第3話 七大ダンジョン『アイビス』前
「Sランククエスト......?」
「はい、Sランクダンジョンが一つ『アイビス』ーーその最前線攻略組の荷物持ちとしてのクエストです」
「アイビス......」
七大ダンジョン。
存在するダンジョンの中でも最も危険な場所とされており、適正ランクであるSランク冒険者ですら戦慄する世にも恐ろしいダンジョンの総称だ。
そんな所に僕がクエストで同行......いくら荷物持ちだからと言っても、そんなの危険すぎーー。

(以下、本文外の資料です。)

-- ==== Sys2Proof/Machine/Mail.lean ====
section
/-! DEFINITION. The mailbox (R369 to R372, R406), the vault's imports, alarms, provisioning and attestation (R103 to R106, R114 to
R116), and the MC's firmware. -/

namespace Sys2Proof.Machine
open Sys2Proof

/-! ### GO and the response (R369, R370) -/

/-- STATUS of a command-specific result: 0 is OK. -/
def mbxResult (c : Nat) : Nat := if c = 0 then 0 else 0x100 + c

def Dev.setMbx (d : Dev) (m : Mbx) : Dev := { d with pci := { d.pci with mbx := m } }

/-- The command in progress ends: BUSY clears, and unless a function-level reset has silenced it the response is written, DONE is
set and MBX_DONE raised. -/
def Dev.mbxEnd (d : Dev) (status : Nat) (data : List Byte) : Dev :=
  match d.pci.mbx.busy with
  | none => d
  | some (_, _, _, true) => d.setMbx { d.pci.mbx with busy := none }
  | some (op, seq, _, false) =>
    ((d.setMbx { d.pci.mbx with busy := none, done := true, resp := some (op, seq, status, data) }).emit (.mailbox status data)).raise
      Src.MBX_DONE noDetail status

/-- Modes in which a command is accepted (Table 17.4). -/
def mbxMode (op : Nat) (m : Mode) : Bool :=
  match op with
  | 1 | 2 | 10 => m != .reset
  | 3 | 12 | 14 => m == .configure || m == .service
  | 4 | 8 | 13 => m != .reset && m != .boot
  | 5 => m != .reset && m != .boot && m != .test && m != .zeroize
  | 6 | 11 => m != .reset && m != .boot && m != .zeroize
  | 7 => m == .service || m == .sprint
  | 9 => m == .zeroize
  | _ => false

/-- With neither firmware copy running, boot ROM takes GET_INFO and FW_WRITE alone (R333). -/
def Dev.mbxTakes (d : Dev) (op : Nat) : Bool := mbxMode op d.mode && (!d.flag Reg.TOP_STATUS 31 || op == 1 || op == 10)

/-- GO with a request: `run` answers the command's STATUS and payload, or none where it ends later. -/
def Dev.mailbox (d : Dev) (op seq : Nat) (run : Dev → Option (Nat × List Byte) × Dev) : Dev :=
  if d.mode = .reset then d
  else if d.pci.mbx.busy.isSome then d.setMbx { d.pci.mbx with refused := true }
  else
    let d := d.setMbx { d.pci.mbx with busy := some (op, seq, d.now, false) }
    if !d.mbxTakes op then d.mbxEnd 4 []
    else
      match run d with
      | (some (status, data), d) => d.mbxEnd status data
      | (none, d) => d

/-- A write of MBX_CTRL's DONE and REFUSED (W1C). -/
def Dev.mbxCtrl (d : Dev) (v : Word) : Dev :=
  d.setMbx { d.pci.mbx with done := d.pci.mbx.done && !bit v 29, refused := d.pci.mbx.refused && !bit v 28 }

def le4 (n : Nat) : List Byte := toLe 4 n

/-! ### GET_INFO, MODE_SET, LOAD_REGION, SPRINT_REQ, EVENT_LOG, PORT_READ, ROLLBACK_SET -/

def fwCopy (d : Dev) : Nat := d.fld Reg.TOP_STATUS 30 30

/-- The OTP vault policy, its fields in the order of R406: the operator key's algorithm, the key, the key service's digest, the
profiles and whether custom programs are forbidden. -/
def Otp.bytes (o : Otp) : List Byte :=
  (match o.opKey with | none => toLe 4 0 | some (a, k) => toLe 4 a ++ k) ++
  (if o.svcKey.isEmpty then List.replicate 32 0 else o.svcKey) ++ [BitVec.ofNat 8 o.profiles, BitVec.ofNat 8 o.noCustom.toNat]

def Dev.fwChunks (d : Dev) (copy : Nat) : List (Nat × List Byte) := d.pwr.fw.getD copy []

def Dev.infoBytes (d : Dev) : List Byte :=
  le4 (d.reg Reg.TOP_ID).toNat ++ le4 d.mode.code ++ Config.fwInfo (d.fwChunks 0) ++ Config.fwInfo (d.fwChunks 1) ++
  le4 (fwCopy d) ++ le4 (d.reg Reg.CFG_ROLLBACK).toNat ++ toLe 8 (d.reg64 Reg.MUL_SERIAL_LO Reg.MUL_SERIAL_HI) ++
  Config.identityPublic ++ Config.kemPublic d.vlt.kem ++ d.cfg.otp.bytes

def getInfo (seq : Nat) (d : Dev) : Dev := d.mailbox 1 seq (fun d => (some (0, d.infoBytes), d))

def modeSet (seq target : Nat) (free : Bool) (d : Dev) : Dev :=
  d.mailbox 2 seq (fun d => let (c, d) := d.askMode (target % 16) free; (some (mbxResult c, []), d))
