/-- An alarm source that trips (the first two only where enabled) erases every slot, load and session, drops what the herds and key-
wait queues hold, clears PROVISIONED, names itself alone in VLT_ALARM_CAUSE, raises VAULT_ALARM and turns TOP_MODE to ZEROIZE, but
not in RESET; with ZEROIZE every payload goes, in the queues, the planes and the egress FIFOs. A further alarm during the erasure
or in ZEROIZE only adds its cause. At the end of the erasure ZEROIZED is set, with epoch 63 EXHAUSTED too. PROVISION, while
ZEROIZED and not EXHAUSTED, takes the next epoch; while not ZEROIZED it changes nothing; when EXHAUSTED it is refused. POLICY_SET
writes an empty key, clears profile bits and forbids custom programs; a loosening is DENIED and an unknown field BAD_LEN, and
neither changes the policy. (Choices of the model it rests on: log 46.) (R114, R115, R131, R396, R406) -/
def Obligations.AlarmsEraseAndProvisionRestores : Prop :=
  (∀ (s : State) (k : Nat), s.ready = true → 8 ≤ k ∨ (k < 2 ∧ s.dev.flag Reg.VLT_ALARM_EN k = false) → exec (.vaultAlarm k) s = .next s) ∧
  (∀ (s : State) (k : Nat), s.ready = true → k < 8 → (k < 2 → s.dev.flag Reg.VLT_ALARM_EN k = true) →
    s.dev.vlt.erasing = true ∨ s.dev.mode = .zeroize →
    Answers (.vaultAlarm k) s fun t =>
      t.dev.flag Reg.VLT_ALARM_CAUSE k = true ∧ (∀ j, j < 32 → j ≠ k → t.dev.flag Reg.VLT_ALARM_CAUSE j = s.dev.flag Reg.VLT_ALARM_CAUSE j) ∧
      s.dev.keepsRegs [Reg.VLT_ALARM_CAUSE] t.dev ∧ s.dev.changesOnly [.regs] t.dev ∧ s.keepsMem t) ∧
  (∀ (s : State) (k : Nat), s.ready = true → k < 8 → (k < 2 → s.dev.flag Reg.VLT_ALARM_EN k = true) → s.dev.vlt.erasing = false →
    s.dev.mode ≠ .zeroize → s.dev.pkt.planes.length = 2 →
    Does (.vaultAlarm k) s fun d =>
      d.vlt.slots = [] ∧ d.vlt.loads = [] ∧ d.vlt.sessions = [] ∧ d.vlt.erasing = true ∧ d.vlt.blobs = s.dev.vlt.blobs ∧
      (∀ n, n < 2 → (d.plane n).jobs = [] ∧ (d.plane n).herdWait = [] ∧ (d.plane n).kw = [] ∧ (d.plane n).back = []) ∧
      d.reg Reg.VLT_ALARM_CAUSE = BitVec.ofNat 32 (2 ^ k) ∧ d.flag Reg.VLT_STATUS 9 = false ∧ s.dev.raised Src.VAULT_ALARM d ∧
      (if s.dev.mode = .reset then d.mode = .reset
       else d.mode = .zeroize ∧ s.dev.raised Src.MODE_CHANGE d ∧ d.fld Reg.TOP_MODE 3 0 = Mode.zeroize.code ∧ d.que.payloads = [] ∧
        (∀ n, n < 2 → (d.plane n).passes = [] ∧ (d.plane n).waiting = []) ∧ (∀ p, (d.egPort p).sel = [] ∧ (d.egPort p).fifo = []) ∧ d.mac.parked = [])) ∧
  (∀ s : State, s.ready = true →
    if s.dev.vlt.erasing then
      Answers .zeroizeErasureDone s fun t => t.dev.vlt = { s.dev.vlt with erasing := false } ∧ t.dev.flag Reg.VLT_STATUS 8 = true ∧
        t.dev.flag Reg.VLT_STATUS 7 = (s.dev.flag Reg.VLT_STATUS 7 || decide (s.dev.epoch = 63)) ∧ t.dev.epoch = s.dev.epoch ∧
        s.dev.keepsRegs [Reg.VLT_STATUS] t.dev ∧ s.dev.changesOnly [.regs, .vlt] t.dev ∧ s.keepsMem t
    else exec .zeroizeErasureDone s = .next s) ∧
  (∀ (s : State) (seq : Nat), s.ready = true → s.dev.mode = .zeroize → s.dev.mbxTakes 9 = true →
    Mails (.provision seq) 9 seq s fun st data d =>
      if s.dev.vlt.erasing then st = 1 ∧ d.vlt = s.dev.vlt ∧ d.epoch = s.dev.epoch
      else if s.dev.flag Reg.VLT_STATUS 8 = false then st = 0 ∧ data = toLe 4 s.dev.epoch ++ Config.kemPublic s.dev.vlt.kem ∧
        d.vlt = s.dev.vlt ∧ d.reg Reg.VLT_STATUS = s.dev.reg Reg.VLT_STATUS
      else if s.dev.flag Reg.VLT_STATUS 7 then st = 0x101 ∧ d.vlt = s.dev.vlt ∧ d.reg Reg.VLT_STATUS = s.dev.reg Reg.VLT_STATUS
      else st = 0 ∧ d.epoch = (s.dev.epoch + 1) % 64 ∧ d.flag Reg.VLT_STATUS 8 = false ∧ d.flag Reg.VLT_STATUS 9 = true ∧
        data = toLe 4 (s.dev.epoch + 1) ++ Config.kemPublic (s.dev.epoch + 1) ∧ (57 ≤ s.dev.epoch + 1 → s.dev.raised Src.EPOCH_LOW d) ∧
        d.vlt.blobs = s.dev.vlt.blobs ∧ d.mode = s.dev.mode) ∧
  (∀ (s : State) (seq : Nat) (v : List Byte), s.ready = true → s.dev.mode = .configure ∨ s.dev.mode = .service → s.dev.mbxTakes 14 = true →
    (∀ b x, v = [3, b, 0, 0, x] →
      Mails (.policySet seq v) 14 seq s fun st _ d =>
        if x.toNat &&& s.dev.cfg.otp.profiles = x.toNat then st = 0 ∧ d.cfg = { s.dev.cfg with otp := { s.dev.cfg.otp with profiles := x.toNat } }
        else st = 5 ∧ d.cfg = s.dev.cfg) ∧
    (byteAt v 0 = 4 → Mails (.policySet seq v) 14 seq s fun st _ d => st = 0 ∧ d.cfg = { s.dev.cfg with otp := { s.dev.cfg.otp with noCustom := true } }) ∧
    (byteAt v 0 = 0 ∨ 4 < byteAt v 0 → Mails (.policySet seq v) 14 seq s fun st _ d => st = 3 ∧ d.cfg = s.dev.cfg) ∧
    (byteAt v 0 = 2 → (v.drop 4).length = 32 →
      Mails (.policySet seq v) 14 seq s fun st _ d =>
        if s.dev.cfg.otp.svcKey = [] then st = 0 ∧ d.cfg = { s.dev.cfg with otp := { s.dev.cfg.otp with svcKey := v.drop 4 } }
        else st = 5 ∧ d.cfg = s.dev.cfg) ∧
    (byteAt v 0 = 1 → (byteAt v 1 = 1 ∧ (v.drop 4).length = 1312) ∨ (byteAt v 1 = 2 ∧ (v.drop 4).length = 1952) →
      Mails (.policySet seq v) 14 seq s fun st _ d =>
        if s.dev.cfg.otp.opKey = none then st = 0 ∧ d.cfg = { s.dev.cfg with otp := { s.dev.cfg.otp with opKey := some (byteAt v 1, v.drop 4) } }
        else st = 5 ∧ d.cfg = s.dev.cfg))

『お兄ちゃん! 誕生日プレゼント、楽しみにしてるよ!!』
「......」
踏み止まろうとしたその時、頭に今朝のことが過ぎる。
楽しそうに手を振って、今日見送ってくれた彼女の笑顔が。
あんなに楽しそうな彼女の姿を、僕は裏切れない。
「......すいません。がめついようですが、それって報酬はどれくらい貰えるんですか?」
僕は受けることにした。
どれほど困難なクエストでも、今回だけはーー今回だけはやり遂げなければいけない。
まあそれも報酬次第だが、低く見積もってもSランククエストだ。
奏のプレゼントだけならば、確実に買えるだろうし、その後の暮らしも豊かになるはずだ。
今受けない理由はない。
僕はそんな期待を胸に、受付嬢の提示した金額を見て驚愕した。
「ざっと、これくらいでございます」
「......!?」
受付嬢が提示した金額は、僕の想像を絶する量の金額であった。
僕がこれからずっと、一生働いても手に入らないような金額。
Fランクの僕には、すぎた量のお金だった。
「じゅ、十億円!?」
「はい、十億円でございます」
「流石に、やりすぎなんじゃ......」
宝くじ級のお金があれば、奏のプレゼントも確実に買える。
だがこのクエストの行き先は、あの七大ダンジョンアイビスだ。
「ただの荷物持ちなんかに十億円も渡して良いのか?」という疑問もあるが、それだけの金額を渡すってことは、荷物持ちでも相応に危険な任務になるってことなのだろう。
僕がそんな疑問を感じ、腕を組んで迷っていると、そのことを悟った目の前の彼女が僕の頭の中の疑問に返答してくれた。
「渉様。ただの荷物持ちなんかに十億円も渡す価値があるのか?......などと、考えてはおりませんか?」
「!......図星、でしたか......」
不安に揺れる僕に、彼女は本当に申し訳なさそうな表情を浮かべながらも、説明を丁寧に挟んでくれた。
「確かにこれは非常に危険なクエストです。
いくら荷物持ちだからと言って、前線の後ろにいても不測の事態で命を失う可能性は決して低くはありません。ましてや、Sランクダンジョンですから。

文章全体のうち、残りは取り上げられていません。